Introduction
I’ve taken to using my Birthday as an excuse to purchase myself a very nice bottle of whisk(e)y, possibly at a cost in excess of what I really should be spending. I suppose ability to afford said whisky bottle should play into the equation, but such is the plight of a Stage 4-ish whisky fanatic. This year, I purchased my May birthday dram in December 2010…and waited. It’s a Glenglassaugh 31 Year, distilled in 1978 and bottled for The Whisky Exchange for their 10th Anniversary of doing online sales. It’s bottled at 44.6%, and carries an interesting old-style label.
I had decided that I really wanted to try one of the special TWE Anniversary bottlings, but which one? There was a Linkwood that got 91 points on whiskyfun that looked really interesting. They also had an Amrut bottling, which was even priced well under $100. Then I read the whiskyfun review of this Glenglassaugh. Specifically, this quote caught my eye:
Nose: starts aromatic and generous, with big notes of ‘old style club Speysider’ if you see what I mean.
No, I don’t see what you mean! I’m a mere 3 years into my whisky discovery process, with no ‘old style club’ experience. That settled it…with my increasing interest in sherried whiskies, a 90 point rating from Serge, and a solid history of quality releases from The Whisky Exchange, this sounded like a great whisky AND an opportunity to get a feel for a ‘traditional’ single malt flavor.
Tasting Notes
Glenglassaugh 1978 / 31 Year / TWE 10th Anniversary (44.6%, £108.33 ex. VAT)

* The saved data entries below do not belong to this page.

-- ==== Sys2Proof/Machine/State.lean ====
section
/-! DEFINITION. The state of the block as plain data (10_state.md R13), beside it the environment that belongs to the host
and the inflate service (00_scope.md R11), the reasons a step can stop, and the state after reset (R37). -/

namespace Sys2Proof.Machine

/-- One of the four byte spaces (20_memory.md R38): pairs of an address and a byte, addresses strictly rising. An address
not listed does not exist in the space, or has not been written: it has no value. -/
abbrev Memory := List Host.Cell

/-- The names of the four spaces (20_memory.md R38). -/
inductive Space where
  | input
  | cp
  | fs
  | rp
  deriving DecidableEq, Repr

/-- PHASE (10_state.md R14). Value 7 is never taken and has no constructor. -/
inductive Phase where
  | idle
  | sig
  | chunks
  | inflate
  | defilter
  | done
  | fault
  deriving DecidableEq, Repr

/-- The header registers loaded by IHDR (10_state.md R17 to R19). -/
structure Header where
  width : Word32
  height : Word32
  bitDepth : Byte
  colorMode : Byte
  compression : Byte
  filterMethod : Byte
  interlace : Byte
  deriving DecidableEq, Repr

/-- The derived-geometry registers (10_state.md R21 to R23). The products are exact (R96), hence naturals. -/
structure Geometry where
  bpp : BitVec 3
  stride : Nat
  expLen : Nat
  deriving DecidableEq, Repr

/-- The four flags (10_state.md R24). -/
structure Flags where
  sigOk : Bool
  hdrValid : Bool
  iendSeen : Bool
  unkFilt : Bool
  deriving DecidableEq, Repr

/-- The error registers (10_state.md R33). -/
structure ErrorRegs where
  kind : BitVec 3
  sub : BitVec 3
  pos : Nat
  deriving DecidableEq, Repr

/-- The typed decode errors, one for each pair of a kind and a sub-cause that some rule raises (60_exceptions.md R122 to
R126). The reserved sub-cause Interlace is never raised (R123) and has no constructor. -/
inductive DecodeError where
  | badSignature
  | invalidDimensions
  | duplicateHeader
  | missingHeader
  | invalidChunkLength
  | paletteChunk
  | colorMode
  | bitDepth
  | truncatedSignature
  | truncatedPayload
  | truncatedChecksum
  | serviceFailure
  | lengthMismatch
  | payloadCapacity
  | scanlineCapacity
  deriving DecidableEq, Repr

/-- What the host does at the point between two steps where the step finds the move (log entry 2). -/
inductive HostMove where
  /-- The host does nothing: the block takes its own step. -/
  | wait
  /-- A write of a register by its number (10_state.md R34); only number 0, CTRL, has an effect (R31). -/
  | write (reg : Nat) (value : Word32)
  /-- The platform's reset is applied (70_reset_and_hazards.md R137). -/
  | hardReset
  /-- The host binds an input stream (20_memory.md R40, 70_reset_and_hazards.md R141). -/
  | bind (bytes : List Byte)
  deriving DecidableEq, Repr

/-- One answer of the inflate service that the environment has fixed: to these arguments, this answer (95_test_vectors.md:
"a table-lookup oracle"). -/
structure ServiceEntry where
  compressed : List Byte
  expectedLength : Nat
  answer : InflateAnswer
  deriving DecidableEq, Repr

/-- What belongs to the host and the inflate service, not to the block (10_state.md R13). -/
structure Env where
  /-- IN (20_memory.md R40); its length N is the number of its bytes. -/
  input : Memory
  /-- Whether the host has bound a stream (70_reset_and_hazards.md R141). -/
  bound : Bool
  /-- The host's coming moves, the next one first; an empty list is a host that only waits. -/
  host : List HostMove
  /-- CP_CAP (00_scope.md R6); `none` is unbounded. -/
  cpCap : Option Nat
  /-- FS_CAP (00_scope.md R6); `none` is unbounded. -/
  fsCap : Option Nat
  /-- The answers of the inflate service that are fixed; any other answer is the free value `Config.inflate`. -/
  service : List ServiceEntry
  /-- The number of inflate calls so far, the counter the free value is applied to. -/
  calls : Nat
  deriving DecidableEq, Repr

/-- The complete architectural state (10_state.md R13) and the environment beside it. -/
structure State where
  /-- PHASE (R14). -/
  phase : Phase
  /-- CUR, the stream cursor (R15). -/
  cur : Nat
  /-- Y, the row counter (R16). -/
  y : Word32
  /-- WIDTH, HEIGHT, BITDEPTH, COLORMODE, COMPRESSION, FILTERMETHOD, INTERLACE (R17 to R19). -/
  hdr : Header
  /-- BPP, STRIDE, EXP_LEN (R21 to R23). -/
  geo : Geometry
  /-- CP_LEN (R20). -/
  cpLen : Nat
  /-- SIG_OK, HDR_VALID, IEND_SEEN, UNKFILT (R24). -/
  flags : Flags
  /-- ERR_KIND, ERR_SUB, ERR_POS (R33). -/
  err : ErrorRegs
  /-- CP (R27). -/
  cp : Memory
  /-- FS (R28). -/
  fs : Memory
  /-- RP (R29). -/
  rp : Memory
  /-- The host's and the service's side. -/
  env : Env
  deriving DecidableEq, Repr

/-- A stop of the model that the spec says never happens (20_memory.md R39: "a model may treat an attempt at one as an
internal error of the model"). The spec's own errors are no stops: they are taken (Ops.lean, `raise`). -/
inductive Fault where
  /-- Raised by every instruction but S_START that is handed to `exec` in a phase in which the spec never runs it (R77,
  R78, R93, R100: "Enabled when"). Safe: `step` never does so. -/
  | stepNotEnabled
  /-- Raised by a read of an address that the space does not have. Safe: it does not happen from a state that meets the
  invariant of Safety.lean. -/
  | unmapped (space : Space) (addr : Nat)
  deriving DecidableEq, Repr

/-- A behaviour the spec leaves unspecified, refused by name. -/
inductive Refusal where
  /-- Raised by `exec` for an instruction that has no meaning yet; no arm does so now. Safe. -/
  | notModelled (mnemonic : String)
  /-- Raised by S_START where no stream is bound: unspecified (70_reset_and_hazards.md R141, 93_implementation_defined.md
  U8: "refused in the model"). Safe: the host owes the block a stream. -/
  | startWithoutStream
  /-- Raised by a host that binds a stream while BUSY: unspecified (70_reset_and_hazards.md R142, U7: "the model has no
  such move"). Safe: the host owes the block not to. -/
  | inputChangedWhileBusy
  deriving DecidableEq, Repr

/-- Every header register at its reset value (10_state.md R37). -/
def Header.reset : Header :=
  { width := 0#32, height := 0#32, bitDepth := 0#8, colorMode := 0#8, compression := 0#8, filterMethod := 0#8,
    interlace := 0#8 }

/-- BPP, STRIDE and EXP_LEN at their reset values (R37). -/
def Geometry.reset : Geometry := { bpp := 0#3, stride := 0, expLen := 0 }

/-- Every flag 0 (R37). -/
def Flags.reset : Flags := { sigOk := false, hdrValid := false, iendSeen := false, unkFilt := false }

/-- No error taken (R33, R37). -/
def ErrorRegs.reset : ErrorRegs := { kind := 0#3, sub := 0#3, pos := 0 }

/-- The environment before the host has done anything: no stream, no move, both capacities unbounded (the spec's default,
R6), no answer fixed (log entries 1 to 4). -/
def Env.initial : Env :=
  { input := [], bound := false, host := [], cpCap := none, fsCap := none, service := [], calls := 0 }

/-- The block at its reset values (10_state.md R37) beside the environment `env`. -/
def State.resetIn (env : Env) : State :=
  { phase := .idle, cur := 0, y := 0#32, hdr := Header.reset, geo := Geometry.reset, cpLen := 0, flags := Flags.reset,
    err := ErrorRegs.reset, cp := [], fs := [], rp := [], env := env }

/-- The machine right after reset (10_state.md R37, 70_reset_and_hazards.md R137). -/
def State.reset : State := State.resetIn Env.initial

end Sys2Proof.Machine
end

Nose: Definite sherry notes here, of the red fruits variety – mostly dried fruits, but some fresh red berries still poking through despite the age. This is combined with alcohol and wood influences that form what Tim F at The Whisky Exchange would call “old church pews” (OCP). It’s overall a great combination, but my feeling is that the OCP serves as a bit of a veil over the fruitiness. A few drops of water really opens it up. Palate: Still fruity, but also quite spicy and oaky, like an old bourbon. The initial attack is pretty bold, seemingly bigger than expected based on the 44.6% ABV. Quite lively for its age. Starts drying the tongue immediately as it heads for the throat. With water, it’s fruitier and sweeter, reminding me of Dalmore 21 Year. Finish: Oh, so very dry on the tongue. Fortunately, the dried fruit and berries linger in the back of the nostrils, providing something of a balancing act and distracting from what many might consider too much dryness. As a fan of old, woody bourbons, I’m not turned off by the feeling on the tongue.Comments: Ok, that nose is really good. With literally a couple of drops of water (not too much, though), it’s great! I could sit with a dram of this and take it in for an entire evening. I’d put the nosing enjoyment level up close to my favorite Laphroaig 30…very special. The palate and finish suit me well, but it is a bit on the dry side. 92 points for the nose and 88 points in the mouth. So at the risk of looking like a Serge copycat, I’m going with 90 points overall on my personal scale. A- (90 Points).
Conclusion
So there we have it, a glimpse into the past at an “old style” Speysider. This certainly was a different Speyside experience than I’m used to. However, the individual components can be found in other modern whiskies. That “old church pew” on the nose reminds me of the “library with leather-bound books” flavor/scent that I’ve experienced with some Dalmores. Some of the sensations on the palate and finish can be found in 15-20+ year wheated bourbons. If this is really the kind of profile you used to find in younger Macallans “back in the day” then those really were the good old days of sherried whiskies.